Web marketing in the AI search era shifts from "getting humans to search" to "getting AI to cite you." From tactics-as-product to a pipeline that operates tacit knowledge into a form the AI can read.
This article assumes the following background. If any are unfamiliar, skim here first.
- SEO (Search Engine Optimization) — getting found in the first place. Crawlability, semantic markup, speed.
- AEO (Answer Engine Optimization) — getting picked as the direct answer by summarising AIs. TL;DR / answer-first / FAQ / comparison tables.
- GEO (Generative Engine Optimization) — getting cited as the source for generative AI answers. First-hand experience, proof data, author attribution.

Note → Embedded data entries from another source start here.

-- ==== Sys2Proof/Laws/PerInstr.lean ====
section
/-!
SUPPORT. The law of operands, command by command: in a well-formed command every number of a unit, a slot or a field is
below its count.
-/

set_option Elab.async false

namespace Sys2Proof.Laws.Operands

/-- The numbers a command's operands hold that have a bound of their own, each with its bound. -/
def numbers (i : Instr) : List (Nat × Nat) :=
  match i with
  | .nop h => [(h, 2 ^ 20)]
  | .abort h => [(h, 2 ^ 20)]
  | .partitionSetConfigure h _ => [(h, 2 ^ 20)]
  | .partitionSetDelete h => [(h, 2 ^ 20)]
  | .partitionSetEndGrace h => [(h, 2 ^ 20)]
  | .memAlloc h => [(h, 2 ^ 20)]
  | .memFree h => [(h, 2 ^ 20)]
  | .programLoad h _ => [(h, 2 ^ 20)]
  | .microprogLoad h _ => [(h, 2 ^ 20)]
  | .microprogRestore h => [(h, 2 ^ 20)]
  | .pipelineSubmit h _ => [(h, 2 ^ 20)]
  | .pipelineRun h => [(h, 2 ^ 20)]
  | .pipelineStop h => [(h, 2 ^ 20)]
  | .pipelineStopDelete h => [(h, 2 ^ 20)]
  | .tickSet h => [(h, 2 ^ 20)]
  | .weightsBind h _ => [(h, 2 ^ 20)]
  | .seqCreate h => [(h, 2 ^ 20)]
  | .seqAppend h _ => [(h, 2 ^ 20)]
  | .seqSuspend h => [(h, 2 ^ 20)]
  | .seqSuspendPark h => [(h, 2 ^ 20)]
  | .seqSuspendEvictOnly h => [(h, 2 ^ 20)]
  | .seqResumeLazy h => [(h, 2 ^ 20)]
  | .seqResumeEager h => [(h, 2 ^ 20)]
  | .seqDestroy h => [(h, 2 ^ 20)]
  | .prefixLookupLookup h _ => [(h, 2 ^ 20)]
  | .prefixLookupMap h _ => [(h, 2 ^ 20)]
  | .prefixLookupInsert h _ => [(h, 2 ^ 20)]
  | .prefixLookupDrop h => [(h, 2 ^ 20)]
  | .pageEdit h _ => [(h, 2 ^ 20)]
  | .tierPrefetch h => [(h, 2 ^ 20)]
  | .tierFlush h => [(h, 2 ^ 20)]
  | .videoSessionOpen h _ => [(h, 2 ^ 20)]
  | .videoSessionReconfig h _ => [(h, 2 ^ 20)]
  | .videoSessionClose h => [(h, 2 ^ 20)]
  | .videoFrame h _ => [(h, 2 ^ 20)]
  | .videoFrameEos h _ => [(h, 2 ^ 20)]
  | .collectiveLaunch h _ => [(h, 2 ^ 20)]
  | .attest h => [(h, 2 ^ 20)]
  | .sessionOpen h _ => [(h, 2 ^ 20)]
  | .keyImport h _ => [(h, 2 ^ 20)]
  | .keyImportErase h _ => [(h, 2 ^ 20)]
  | .keyRotate h => [(h, 2 ^ 20)]
  | .ledgerRead h => [(h, 2 ^ 20)]
  | .telemetryRead h => [(h, 2 ^ 20)]
  | .fwUpdateStage h _ => [(h, 2 ^ 20)]
  | .fwUpdateCommit h => [(h, 2 ^ 20)]
  | .fwCommitComplete _ => []
  | .mmTile core => [(core, 256)]
  | .mmConv core => [(core, 256)]
  | .mmDrain core => [(core, 256)]
  | .residualFetchLanded core => [(core, 256)]
  | .qzQuant core => [(core, 256)]
  | .qzDequant core => [(core, 256)]
  | .vxEw core => [(core, 256)]
  | .vxRow core => [(core, 256)]
  | .vxCol core => [(core, 256)]
  | .vxFill core => [(core, 256)]
  | .sfFn core => [(core, 256)]
  | .sfProg core => [(core, 256)]
  | .rsSum core => [(core, 256)]
  | .rsMax core => [(core, 256)]
  | .rsSmax core => [(core, 256)]
  | .rsGap core => [(core, 256)]
  | .dmaCopy core => [(core, 256)]
  | .dmaSeq core => [(core, 256)]
  | .dmaPrefetch core => [(core, 256)]
  | .dmaRing core => [(core, 256)]
  | .ringBurstFetch core => [(core, 256)]
  | .descriptorComplete core _ => [(core, 256)]
  | .hxPut core => [(core, 256)]
  | .hxGet core => [(core, 256)]
  | .hxFree core => [(core, 256)]
  | .haloWaitSatisfied core => [(core, 256)]
  | .cntClaim core => [(core, 256)]
  | .cntAdd core => [(core, 256)]
  | .cntCas core => [(core, 256)]
  | .cntRead core => [(core, 256)]
  | .cntSteal core => [(core, 256)]
  | .cntCommit core => [(core, 256)]
  | .cntCredit core => [(core, 256)]
  | .pgAppend core => [(core, 256)]
  | .pgPublish core => [(core, 256)]
  | .pgPrefetch core => [(core, 256)]
  | .pgInfo core => [(core, 256)]
  | .walkerDescriptorEmit cluster => [(cluster, 32)]
  | .colSend core => [(core, 256)]
  | .colRecv core => [(core, 256)]
  | .colRecvSatisfied core => [(core, 256)]
  | .colReduce core => [(core, 256)]
  | .colBarrier core => [(core, 256)]
  | .usneaGroupComplete core => [(core, 256)]
  | .syncDone core => [(core, 256)]
  | .syncTick core => [(core, 256)]
  | .syncWait core => [(core, 256)]
  | .syncWaitSatisfied core => [(core, 256)]
  | .syncTime core => [(core, 256)]
  | .ctlLi core => [(core, 256)]
  | .ctlAlu core => [(core, 256)]
  | .ctlCmp core => [(core, 256)]
  | .ctlPset core => [(core, 256)]
  | .ctlBr core => [(core, 256)]
  | .ctlLoop core => [(core, 256)]
  | .ctlLdr core => [(core, 256)]
  | .ctlStr core => [(core, 256)]
  | .ctlNop core => [(core, 256)]
  | .operationComplete core _ => [(core, 256)]
  | .doneReport core => [(core, 256)]
  | .tickBoundary p => [(p, 4)]
  | .stretchLimit p => [(p, 4)]
  | .boundaryDecision p => [(p, 4)]
  | .holdExpiry p _ => [(p, 4)]
  | .editBatchExpiry p => [(p, 4)]
  | .resumeExpiry p _ => [(p, 4)]
  | .runWindowCountReached p _ => [(p, 4)]
  | .pipelineStopDrained p _ => [(p, 4)]
  | .ledgerStagingPlace p => [(p, 4)]
  | .parkComplete p _ => [(p, 4)]
  | .resumeComplete p _ => [(p, 4)]
  | .baseDieRequest stack _ => [(stack, 16)]
  | .throttleRelease stack _ => [(stack, 16)]
  | .tagConversionDone stack unit => [(stack, 16), (unit, 2 ^ 22)]
  | .thermalSample stack _ => [(stack, 16)]
  | .dramRefresh stack bank => [(stack, 16), (bank, 32)]
  | .backgroundAtomScrub stack _ _ => [(stack, 16)]
  | .migrationLanded p _ _ => [(p, 4)]
  | .folnasRetryBound p _ _ => [(p, 4)]
  | .reserveFrameReturn p _ => [(p, 4)]
  | .backgroundWriteBack p => [(p, 4)]
  | .evictionWriteBackDone p _ => [(p, 4)]
  | .tierFlushDurable h _ => [(h, 2 ^ 20)]
  | .garbageCollection block => [(block, 64 * 2 ^ 40 / (24 * 2 ^ 20))]
  | .wearLevelling cold worn => [(cold, 64 * 2 ^ 40 / (24 * 2 ^ 20)), (worn, 64 * 2 ^ 40 / (24 * 2 ^ 20))]
  | .readDisturbRefresh block => [(block, 64 * 2 ^ 40 / (24 * 2 ^ 20))]
  | .folnasPatrol block _ => [(block, 64 * 2 ^ 40 / (24 * 2 ^ 20))]
  | .badBlockRetire block => [(block, 64 * 2 ^ 40 / (24 * 2 ^ 20))]
  | .readOnlyModeEntry => []
  | .flitCrcFailure link dir => [(link, 10), (dir, 2)]
  | .replayRunExhausted link => [(link, 10)]
  | .retrainComplete link _ => [(link, 10)]
  | .usneaHubFailure _ _ => []
  | .clusterControlCoreFailure cluster => [(cluster, 32)]
  | .carnelianFault _ => []
  | .peridotWatchdog core => [(core, 8)]
  | .peridotSramError core => [(core, 8)]
  | .videoFrameStart engine => [(engine, 4)]
  | .guardRowCounted engine _ => [(engine, 4)]
  | .videoFrameComplete engine _ => [(engine, 4)]
  | .agateEngineFailure engine => [(engine, 4)]
  | .sweepComplete p => [(p, 4)]
  | .commandFetch fn q _ => [(fn, 260), (q, 65536)]
  | .commandTimeout h => [(h, 2 ^ 20)]
  | .timeoutDeferralEnd h => [(h, 2 ^ 20)]
  | .lateCompletion h => [(h, 2 ^ 20)]
  | .qpDrainComplete fn q => [(fn, 260), (q, 65536)]
  | .requesterCompletionTimeout fn q => [(fn, 260), (q, 65536)]
  | .qpSqDoorbell fn q value => [(fn, 260), (q, 65536), (value, 2 ^ 32)]
  | .qpCqDoorbell fn q value => [(fn, 260), (q, 65536), (value, 2 ^ 32)]
  | .qpEnable fn q value => [(fn, 260), (q, 65536), (value, 2 ^ 32)]
  | .qpDisable fn q value => [(fn, 260), (q, 65536), (value, 2 ^ 32)]
  | .qpRearm fn q value => [(fn, 260), (q, 65536), (value, 2 ^ 32)]
  | .hostBar2WindowWrite fn value => [(fn, 260), (value, 2 ^ 64)]
  | .hostPortCfgWrite fn value => [(fn, 260), (value, 2 ^ 32)]
  | .berylThermCfgWrite fn value => [(fn, 260), (value, 2 ^ 32)]
  | .tickRegisterLowRead fn _ => [(fn, 260)]
  | .registerWrite fn _ value => [(fn, 260), (value, 2 ^ 32)]
  | .romRecWrite fn _ => [(fn, 260)]
  | .romRecFinish fn => [(fn, 260)]
  | .romRecAbort fn => [(fn, 260)]
  | .bar2Request fn _ _ => [(fn, 260)]
  | .bar2Resize fn _ => [(fn, 260)]
  | .hostLinkUp port _ _ _ => [(port, 4)]
  | .hostLinkDown port => [(port, 4)]
  | .perstAssert port => [(port, 4)]
  | .perstRelease port => [(port, 4)]
  | .hotReset port => [(port, 4)]
  | .functionLevelReset fn => [(fn, 260)]
  | .vfDisable port => [(port, 4)]
  | .graceExpiry p => [(p, 4)]
  | .d3hotEntry port => [(port, 4)]
  | .d0Return port => [(port, 4)]
  | .lowPowerEntry => []
  | .getVersion _ => []
  | .getCapabilities _ => []
  | .negotiateAlgorithms _ _ => []
  | .getDigests _ => []
  | .getCertificate _ => []
  | .getMeasurements _ _ => []
  | .keyExchange _ _ => []
  | .finish _ _ => []
  | .pskExchange _ _ _ => []
  | .pskFinish _ _ => []
  | .ideKm _ fn _ => [(fn, 260)]
  | .ideStreamLeavesSecure port _ => [(port, 4)]
  | .debugUnlockToken _ _ _ => []
  | .pldmFirmwareUpdate _ => []
  | .pldmPortConfigWrite _ => []
  | .pldmAlertClear => []
  | .dieTemperatureSample die _ => [(die, 4)]
  | .inputPowerOn _ => []
  | .undervoltage _ => []
  | .overvoltage _ _ => []
  | .inputOvercurrent _ _ => []
  | .latchClear _ _ => []
  | .modResetAssert _ => []
  | .modResetRelease => []
  | .bootStageComplete _ => []
  | .scrubComplete p => [(p, 4)]
  | .demotionComplete p _ _ => [(p, 4)]
  | .weightsBindComplete h => [(h, 2 ^ 20)]
  | .romRecActionDone _ => []
  | .pldmThermCfgWrite value => [(value, 2 ^ 32)]
  | .managementEndGrace p => [(p, 4)]
  | .vfEnable port _ => [(port, 4)]
  | .usneaMessageCrcFailure _ _ => []
  | .msixMessageSend fn q => [(fn, 260), (q, 65536)]

/-- In a well-formed command every such number is below its bound. -/
def Statement (i : Instr) : Prop := i.wf = true → ∀ u ∈ numbers i, u.1 < u.2

/-- NOP. -/
theorem nop (h : Nat) : Statement (.nop h) := by
  simp +contextual [Statement, numbers, Instr.wf, okHandle]

/-- ABORT. -/
theorem abort (h : Nat) : Statement (.abort h) := by
  simp +contextual [Statement, numbers, Instr.wf, okHandle]

/-- PARTITION_SET_CONFIGURE. -/
theorem partitionSetConfigure (h : Nat) (data : Bytes) : Statement (.partitionSetConfigure h data) := by
  simp +contextual [Statement, numbers, Instr.wf, okHandle]

/-- PARTITION_SET_DELETE. -/
theorem partitionSetDelete (h : Nat) : Statement (.partitionSetDelete h) := by
  simp +contextual [Statement, numbers, Instr.wf, okHandle]

/-- PARTITION_SET_END_GRACE. -/
theorem partitionSetEndGrace (h : Nat) : Statement (.partitionSetEndGrace h) := by
  simp +contextual [Statement, numbers, Instr.wf, okHandle]

/-- MEM_ALLOC. -/
theorem memAlloc (h : Nat) : Statement (.memAlloc h) := by
  simp +contextual [Statement, numbers, Instr.wf, okHandle]

/-- MEM_FREE. -/
theorem memFree (h : Nat) : Statement (.memFree h) := by
  simp +contextual [Statement, numbers, Instr.wf, okHandle]

/-- PROGRAM_LOAD. -/
theorem programLoad (h : Nat) (data : Bytes) : Statement (.programLoad h data) := by
  simp +contextual [Statement, numbers, Instr.wf, okHandle]

/-- MICROPROG_LOAD. -/
theorem microprogLoad (h : Nat) (data : Bytes) : Statement (.microprogLoad h data) := by
  simp +contextual [Statement, numbers, Instr.wf, okHandle]

/-- MICROPROG_RESTORE. -/
theorem microprogRestore (h : Nat) : Statement (.microprogRestore h) := by
  simp +contextual [Statement, numbers, Instr.wf, okHandle]

/-- PIPELINE_SUBMIT. -/
theorem pipelineSubmit (h : Nat) (data : Bytes) : Statement (.pipelineSubmit h data) := by
  simp +contextual [Statement, numbers, Instr.wf, okHandle]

- AI Overviews / Perplexity / ChatGPT Search — examples of AI search engines that crawl the web and summarise it into a single answer. They always attribute citations.
- Context Ops — a concept growing out of LLMOps. Output quality is decided more by "what context you hand the model" than by "which model." Treat context operations themselves as the design target.
- With AI search (Google AIO / Perplexity / ChatGPT Search), the "ten blue links" era of SEO is over.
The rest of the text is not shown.